Despite the complexity, significant progress has been made in recent years in identifying novel RP genes and in screening patients for pathogenic mutations. This is partly the result of development of high-throughput mapping and sequencing techniques, but is also testimony to the large number of investigators and research groups working in this area. In the past two decades, the number of research groups in the world focused on RP genetics has gone from a handful to dozens. The potential options for treatments have also increased markedly. The purpose of this review is to provide an overview of the current status of RP genes. References are largely chosen for illustration; a more comprehensive list is found in RetNet, http://www.sph.uth.tmc/edu/retnet [5]. Inherited retinopathies as a broad class of diseases are reviewed in other publications [4, 7]. This is a fast-moving field and it is encouraging to note that any review will be out of date sooner rather than later.

Heterogeneity

Retinitis pigmentosa is a progressive, degenerative disease of the retina leading to profound loss of vision or blindness [3]. The clinical hallmarks of RP are night blindness, often starting in adolescence, followed by progressive loss of peripheral vision and subsequent loss of central vision. By midlife, RP patients may retain a few degrees of central vision but in many cases the disease culminates in complete blindness. Findings on retinal examination include ‘bone spicule’ pigmentary deposits, retinal vessel attenuation, and characteristic changes in electroretinogram (ERG) patterns. At a cellular level, a simplified view of RP is progressive dysfunction and loss of rod photoreceptors, first affecting night vision in the rod-rich mid-peripheral retina, then progressing into the cone-rich central retina, with eventual loss of cones either as a direct result of the disease process or secondary to the death of rods.

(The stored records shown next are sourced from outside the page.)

-- ==== Sys2Proof/Laws/Framing.lean ====
section
/-! SUPPORT. The frame: its length, and that parsing ignores what stands after the checksum byte (R74, R77, R80). -/
namespace Sys2Proof.Machine

theorem byteSum_eq_sum (bytes : List Byte) : byteSum bytes = (bytes.map BitVec.toNat).sum := by
  induction bytes with
  | nil => rfl
  | cons b bs ih => simp [byteSum, ih]

/-- The checksum as a number: the formula of R120. -/
theorem checksum_toNat (len : Nat) (bytes : List Byte) :
    (checksum len bytes).toNat = 255 - (len + (bytes.map BitVec.toNat).sum) % 256 := by
  simp [checksum, byteSum_eq_sum]

/-- A built frame has `F` bytes (R74). -/
theorem length_buildFrame (c : Params) (payload : List Byte) (hc : c.WF) (h : payload.length ≤ c.maxPayload) :
    (buildFrame c payload.length payload).length = c.frameSize := by
  have := hc.frame_holds
  simp [buildFrame]
  omega

/-- A frame with a length byte at most `M` is accepted exactly when the byte after the payload is the checksum (R80). -/
theorem parseFrame_cons (c : Params) (len : Byte) (rest : List Byte) :
    parseFrame c (len :: rest) =
      if len.toNat ≤ c.maxPayload ∧ rest[len.toNat]? = some (checksum len.toNat (rest.take len.toNat)) then
        some (rest.take len.toNat)
      else none := by
  simp only [parseFrame]
  by_cases h1 : len.toNat ≤ c.maxPayload
  · have : ¬ len.toNat > c.maxPayload := by omega
    simp [h1]
  · have : len.toNat > c.maxPayload := by omega
    simp [h1, this]

end Sys2Proof.Machine
end

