/-- Every step answers in a sound state, whichever agent moves: draws leave the state sound. -/
theorem Sound.answers_step (h : Sound s) : Answers (step s) := by
  have hd : Sound (drawEdge s).2 := (drawEdge_same s).sound h
  have hc : Sound (drawChoice (drawEdge s).2).2 := (drawChoice_same _).sound hd
  exact .andThen (.ite (.ite hc.answers_irqDispatch hc.answers_taskStep) hd.answers_taskStep) fun _ => .next _

end

/-- Settles O10: a good state is sound, and in a sound state every step and every operation answers. -/
theorem nothingStops : Obligations.NothingStops := fun _ h =>
  ⟨h.sound.answers_step, h.sound.answers_exec⟩

end Sys2Proof.Machine
end

section
/-! A step with nothing to do, and RB.INIT. -/
namespace Sys2Proof.Machine

/-- A task agent with no operation running and no command waiting does nothing (R62). -/
theorem taskStep_of_no_command {s : State} (ht : s.task = .idle) (hc : s.env.commands = []) : taskStep s = .next s := by
  simp only [taskStep, ht, acceptCommand, hc]

/-- Settles O7: the agent that moves is the task agent, which does nothing, and then the edge is latched. -/
theorem idleBlockWaits : Obligations.IdleBlockWaits := by
  intro s ht hp hc
  have hstep : step s = .next (latchEdge (drawEdge s).1 (drawEdge s).2) := by
    rw [step_of_not_pending hp, taskStep_of_no_command (s := (drawEdge s).2) ht hc, andThen_next]
  exact ⟨_, hstep, by simp [State.block, hp], rfl, rfl, ht⟩

/-- RB.INIT of an existing pipe is decided by its check of the capacity (R100). -/
theorem exec_rbInit {s : State} (hi : s.initialized = true) (p : Pipe) (capacity : Nat) :
    exec (.rbInit p.val capacity) s =
      if capacity = s.params.capacity then .next ((s.setRing p .zero).returned ⟨.ok, 0, []⟩)
      else .next (s.returned ⟨.rejRange, 0, []⟩) :=
  whenInitialized_withPipe hi p _

/-- Settles O22: with the capacity `N` the check passes, and the four registers become zero. -/
theorem ringInitZeroesOnePipe : Obligations.RingInitZeroesOnePipe := fun s p hi =>
  (exec_rbInit hi p s.params.capacity).trans (if_pos rfl)

end Sys2Proof.Machine
end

Within this broad picture, though, there is considerable variation in age of onset, rate of progression, rod vs cone involvement, involvement of other retinal cells such as RPE, secondary symptoms such as cystic macular edema, and many other features. RP which is present at birth or soon after is often referred to as Leber congenital amaurosis (LCA). RP may occur alone, as non-syndromic RP, without other clinical findings, or as syndromic or systemic RP with other neurosensory disorders, developmental abnormalities, or complex clinical phenotypes. Usher syndrome is RP with congenital or early onset deafness. Bardet-Biedl syndrome (BBS) is RP with kidney disease, obesity, polydactyly and developmental delay. RP may also be secondary to systemic disorders such as mitochondrial diseases or various forms of degenerative cerebellar disease. For simplicity, this review is limited to non-syndromic RP, Usher syndrome and BBS (for one reason, because the diseases overlap). Other syndromic and systemic forms of RP are listed in RetNet [5].

Retinitis pigmentosa is exceptionally heterogeneous. This includes (i) genetic heterogeneity—many different genes may cause the same disease phenotype; (ii) allelic heterogeneity—there may be many different disease-causing mutations in each gene; (iii) phenotypic heterogeneity—different mutations in the same gene may cause different diseases; and (iv) clinical heterogeneity—the same mutation in different individuals may produce different clinical consequences, even among members of the same family. The extent of heterogeneity of RP can be confusing to patients and clinicians alike, and is a confounding factor in diagnosis.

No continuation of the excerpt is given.